0212 わかれ、という号令の悲しみ
私は、今就いている仕事とは別に、学校卒業後に働いていた会社がある。
そこは、初夏にかけて同期が一堂に集められ、寝食を共にして研修を受ける。
そして夏本番を前にして、職場配属となり、全国に散っていく。
それまで仲間とか、友達とか、そういうものを持たなかった私は、同期ができて、日々をあわただしく過ごしているこの生活が、初めての青春であり、生きているという実感のある日々だった。

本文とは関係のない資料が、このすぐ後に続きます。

-- ==== Sys2Proof/Laws/SiteTable.lean ====
section
/-! SUPPORT. Everything a command can do to a site record, said once: each shared operation's effect on the site table. -/

namespace Sys2Proof.Machine

/-- The ways in which one site record can change in a step that is no reset and no change of G, U or D. -/
inductive SiteChange (s t : State) (i : SiteNo) : Prop where
  | same (h : t.sites.get i = s.sites.get i)
  | vacated (hr : (s.sites.get i).state = .retiring) (h : t.sites.get i = SiteRecord.vacant)
  | admitted (tr : TrunkNo) (a : Nat) (asym : BitVec 16) (trim : Int) (ha : 1 ≤ a ∧ a ≤ 30)
    (ht : -100000 ≤ trim ∧ trim ≤ 100000) (hv : (s.sites.get i).state = .vacant) (hp : s.placeHeld i tr a = false)
    (ho : otherSitesSame i s t) (h : t.sites.get i = SiteRecord.admitted tr a asym.toInt trim)
  | amended (x : Amendment) (hx : ∀ v ∈ x.asym, -32768 ≤ v ∧ v ≤ 32767) (hw : ∀ w ∈ x.trim, -100000 ≤ w ∧ w ≤ 100000)
    (hp : ∀ p ∈ x.place, 1 ≤ p.2 ∧ p.2 ≤ 30) (hv : (s.sites.get i).state ≠ .vacant)
    (hr : (s.sites.get i).state ≠ .retiring) (hc : s.amendmentCollides i x = false) (ho : otherSitesSame i s t)
    (h : t.sites.get i = (s.sites.get i).amended x)
  | acknowledged (h : t.sites.get i = (s.sites.get i).acknowledged s.config.driftThreshold)
    (hv : (s.sites.get i).state ≠ .vacant)
  | suspended (hp : (s.sites.get i).phase.probed = true) (h : t.sites.get i = (s.sites.get i).enterSuspended false)
  | resumed (hp : (s.sites.get i).state = .suspended) (h : t.sites.get i = (s.sites.get i).enterProbing)
  | retired (hv : (s.sites.get i).state ≠ .vacant) (h : t.sites.get i = (s.sites.get i).enterRetiring)
  | noticeTaken (h : t.sites.get i = { s.sites.get i with notice := none })
  | noticed (n : Notice) (hs : (s.sites.get i).state.takesNotices = true) (hn : (s.sites.get i).notice = none)
    (h : t.sites.get i = SiteRecord.noticeEffect n.kind { s.sites.get i with notice := some n })
  | missed (hp : (s.sites.get i).phase.probed = true) (h : t.sites.get i = applyMiss s.config (s.sites.get i))
  | sampled (y : Nat) (hy : y ≤ 16777215) (hp : (s.sites.get i).phase.probed = true)
    (h : t.sites.get i = (applySample s.config y (s.sites.get i)).record)
  | reprobed (hp : (s.sites.get i).phase.probed = true) (h : t.sites.get i = (s.sites.get i).enterProbing)

/-- What the retire-completion test can do to a record (R36). -/
def vacatedOrSame (s t : State) : Prop :=
  ∀ i, t.sites.get i = s.sites.get i ∨ ((s.sites.get i).state = .retiring ∧ t.sites.get i = SiteRecord.vacant)

theorem vacatedOrSame_refl (s : State) : vacatedOrSame s s := fun _ => .inl rfl

theorem vacatedOrSame_of_eq {s t : State} (h : t.sites = s.sites) : vacatedOrSame s t := fun _ => .inl (by rw [h])

theorem vacatedOrSame_trans {s t u : State} (h : vacatedOrSame s t) (k : vacatedOrSame t u) : vacatedOrSame s u := by
  intro i
  rcases h i with h | ⟨hr, h⟩ <;> rcases k i with k | ⟨kr, k⟩
  · exact .inl (k.trans h)
  · exact .inr ⟨h ▸ kr, k⟩
  · exact .inr ⟨hr, k.trans h⟩
  · rw [h] at kr
    cases kr

theorem State.retireTest_vacates (s : State) : vacatedOrSame s s.retireTest := by
  intro i
  simp only [State.retireTest_sites, Table.get_mapIdx]
  by_cases h : s.passesRetireTest i = true
  · refine .inr ⟨?_, by rw [if_pos h]⟩
    simp only [State.passesRetireTest, Bool.and_eq_true, decide_eq_true_eq] at h
    exact h.1.1
  · exact .inl (by rw [if_neg h])

theorem State.finish_vacates (i : SlotNo) (b : Batch) (x : Dispatched) (s : State) : vacatedOrSame s (s.finish i b x) :=
  vacatedOrSame_trans (t := s.putSlot i _) (vacatedOrSame_of_eq rfl) (State.retireTest_vacates _)

theorem State.completeSolve_vacates (b : Bool) (n : Snapshot) (s : State) : vacatedOrSame s (s.completeSolve b n) := by
  rcases State.completeSolve_cases b n s with ⟨_, e⟩ | ⟨_, e⟩ <;> rw [e]
  · exact vacatedOrSame_trans (t := (s.publish n).startSolve) (vacatedOrSame_of_eq rfl) (State.retireTest_vacates _)
  · exact vacatedOrSame_trans (t := s.publish n) (vacatedOrSame_of_eq rfl) (State.retireTest_vacates _)

theorem State.frameEnded_vacates (t : TrunkNo) (sent : Bool) (i : SlotNo) (s : State) :
    vacatedOrSame s (s.frameEnded t sent i) := by
  unfold State.frameEnded
  split
  · split
    · dsimp only
      split
      · simp only [State.enterInFlight]
        split
        · exact vacatedOrSame_of_eq rfl
        · exact State.finish_vacates _ _ _ _
      · exact vacatedOrSame_of_eq rfl
    all_goals exact vacatedOrSame_refl _
  · exact vacatedOrSame_refl _

theorem State.frameEnded_foldl_vacates (t : TrunkNo) (sent : Bool) (l : List SlotNo) (s : State) :
    vacatedOrSame s (l.foldl (fun s i => s.frameEnded t sent i) s) := by
  induction l generalizing s with
  | nil => exact vacatedOrSame_refl s
  | cons a l ih => exact vacatedOrSame_trans (State.frameEnded_vacates t sent a s) (ih _)

theorem SiteChange.of_vacates {s t : State} (h : vacatedOrSame s t) (i : SiteNo) : SiteChange s t i :=
  (h i).elim .same fun h => .vacated h.1 h.2

/-- What the disabling of a trunk can do to a record (R36, R40). -/
theorem State.disableTrunk_sites (t : TrunkNo) (s : State) (i : SiteNo) :
    (s.disableTrunk t).sites.get i = s.sites.get i
      ∨ ((s.sites.get i).state = .retiring ∧ (s.disableTrunk t).sites.get i = SiteRecord.vacant)
      ∨ ((s.sites.get i).phase.probed = true ∧ (s.disableTrunk t).sites.get i = (s.sites.get i).enterProbing) := by
  have h := State.frameEnded_foldl_vacates t false (s.trunks.get t).droppedSlots (s.putTrunk t (s.trunks.get t).disabled) i
  have e : (s.disableTrunk t).sites.get i = SiteRecord.trunkDisabled t
      (((s.trunks.get t).droppedSlots.foldl (fun s i => s.frameEnded t false i)
        (s.putTrunk t (s.trunks.get t).disabled)).sites.get i) := by
    simp [State.disableTrunk]
  rcases h with h | ⟨hr, h⟩
  · rw [h] at e
    simp only [State.putTrunk_sites] at e
    by_cases hp : ((s.sites.get i).onTrunk t && (s.sites.get i).phase.probed) = true
    · refine .inr (.inr ⟨?_, by rw [e, SiteRecord.trunkDisabled, if_pos hp]⟩)
      simp only [Bool.and_eq_true] at hp
      exact hp.2
    · exact .inl (by rw [e, SiteRecord.trunkDisabled, if_neg hp])
  · rw [h] at e
    exact .inr (.inl ⟨hr, e⟩)

/-- What a record written alone can be, as the change of every record. -/
theorem SiteChange.of_put {s t : State} {i : SiteNo} {r : SiteRecord} (h : t.sites = s.sites.set i r)
    (hi : otherSitesSame i s t → t.sites.get i = r → SiteChange s t i) (j : SiteNo) : SiteChange s t j := by
  have ho : otherSitesSame i s t := fun j hj => by rw [h, Table.get_set_ne _ hj]
  by_cases e : j = i
  · subst e
    exact hi ho (by rw [h, Table.get_set_self])
  · exact .same (ho j e)

end Sys2Proof.Machine
end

自由もなく、自分の時間も何一つないのに、楽しいのである。
そんな時間を過ごし、いよいよみんなとお別れという日、研修を統率していた社員が、全員を整列させ、訓示をし、そして最後に言い放った言葉がある。
「本日をもって研修の任を解く、別れ!」
(※実際は言葉が違うのは察してほしい)
言われた後、頭がしびれてしまってね。
職場へ行く車の荷台に座って揺られているうちに、もう二度と同期と生活できないのだと、時間を共有することはないのだと思ったら、そこから一週間、何かの拍子に泣き、しゃくりあげ、ちょっと大変だったのだった。

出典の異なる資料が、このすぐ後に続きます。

/-- Replacing the entries of one trunk leaves which list stands where. -/
theorem Dispatched.entriesOf_withEntries_find (x : Dispatched) (k j : TrunkNo) (entries : List HoldEntry) :
    (x.withEntries k entries).holdLists.find? (fun l => decide (l.trunk = j)) =
      (x.holdLists.find? fun l => decide (l.trunk = j)).map fun l => if l.trunk = k then { l with entries := entries } else l := by
  have hsame : ((fun l : HoldList => decide (l.trunk = j)) ∘ fun l => if l.trunk = k then { l with entries := entries } else l) =
      fun l => decide (l.trunk = j) := by
    funext l
    simp only [Function.comp_apply]
    split <;> rfl
  rw [Dispatched.withEntries, List.find?_map, hsame]

theorem Dispatched.entriesOf_withEntries_of_ne (h : j ≠ k) : (x.withEntries k entries).entriesOf j = x.entriesOf j := by
  unfold Dispatched.entriesOf
  rw [Dispatched.entriesOf_withEntries_find]
  cases hl : x.holdLists.find? fun l => decide (l.trunk = j) with
  | none => rfl
  | some l =>
    have hj : l.trunk = j := by simpa using List.find?_some hl
    simp [hj, h]

theorem Dispatched.entriesOf_withEntries_self (h : ∃ l ∈ x.holdLists, l.trunk = k) :
    (x.withEntries k entries).entriesOf k = entries := by
  obtain ⟨l, hl, hk⟩ := h
  obtain ⟨m, hm⟩ := Option.isSome_iff_exists.mp
    (List.find?_isSome (p := fun l : HoldList => decide (l.trunk = k)) |>.mpr ⟨l, hl, decide_eq_true hk⟩)
  have hmk : m.trunk = k := by simpa using List.find?_some hm
  unfold Dispatched.entriesOf
  rw [Dispatched.entriesOf_withEntries_find, hm]
  simp [hmk]

end

/-! ### BATCH_FRAME_START -/

theorem startFrame_of_dispatching {k : TrunkNo} {g : Granularity} {now : Instant} {b : Batch} {x : Dispatched} {n : Nat}
    (h : b.phase = .dispatching x n) :
    startFrame k g now b =
      ({ b with
          phase := .dispatching
            (x.withEntries k (fixEntries g (horizonCorrection b x) (interval b.dispatch now) (x.entriesOf k))) n },
        fixEntries g (horizonCorrection b x) (interval b.dispatch now) (x.entriesOf k)) := by
  simp only [startFrame, h]

/-- Settles O44: the transmitter idle with a batch frame waiting, or not. -/
theorem batchFrameStartFixesHolds : Obligations.BatchFrameStartFixesHolds := by
  rintro k s tr rfl
  refine ⟨fun h => congrArg Host.Outcome.next ?_, fun i rest b x n htx hqueue hb hx _ hlist => ?_⟩
  · split
    next htx hqueue => exact absurd hqueue (by simp [h.resolve_left (not_not_intro htx)])
    · rfl
  · have hstart := startFrame_of_dispatching (k := k) (g := (s.trunks.get k).gran) (now := s.time.now) hx
    have hself := Dispatched.entriesOf_withEntries_self (entries := fixEntries (s.trunks.get k).gran (horizonCorrection b x)
      (interval b.dispatch s.time.now) (x.entriesOf k)) hlist
    have hexec : exec (.batchFrameStart k) s = .next
        ((s.putSlot i (some (startFrame k (s.trunks.get k).gran s.time.now b).1)).putTrunk k
          { s.trunks.get k with
            batchQueue := rest
            tx := some
              { item := .batch i
                frame := batchFrame b.tag (startFrame k (s.trunks.get k).gran s.time.now b).2 b.payload
                startRaw := s.time.rawCount } }) :=
      congrArg Host.Outcome.next (by simp only [htx, hqueue, hb])
    rw [hstart] at hexec
    refine ⟨_, _, ⟨hexec, exec_onlyChanges hexec⟩, State.putSlot_slotBecomes i _ s, ?_, rfl, rfl, rfl,
      fun j hj => Dispatched.entriesOf_withEntries_of_ne hj, hself, ?_⟩
    · exact conditionsFollow_of_same (State.installSlots_conditionsFollow _ s) rfl fun c _ => by cases c <;> exact Iff.rfl
    · rw [hself]
      exact State.putTrunk_trunkBecomes k _ _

それからというもの、ここまで大事に思った仲間はいない。
やはり同じ釜の飯を食うという威力はすごいのだと思う。
衝撃的な命令だったから、創作でネタにした。
ただし、主役にこんな悲しい思いはさせないと思ってしまったので、なんだか違うことになってしまい、「売れない」というか「受けない」作品になってしまったのだが、それでいい。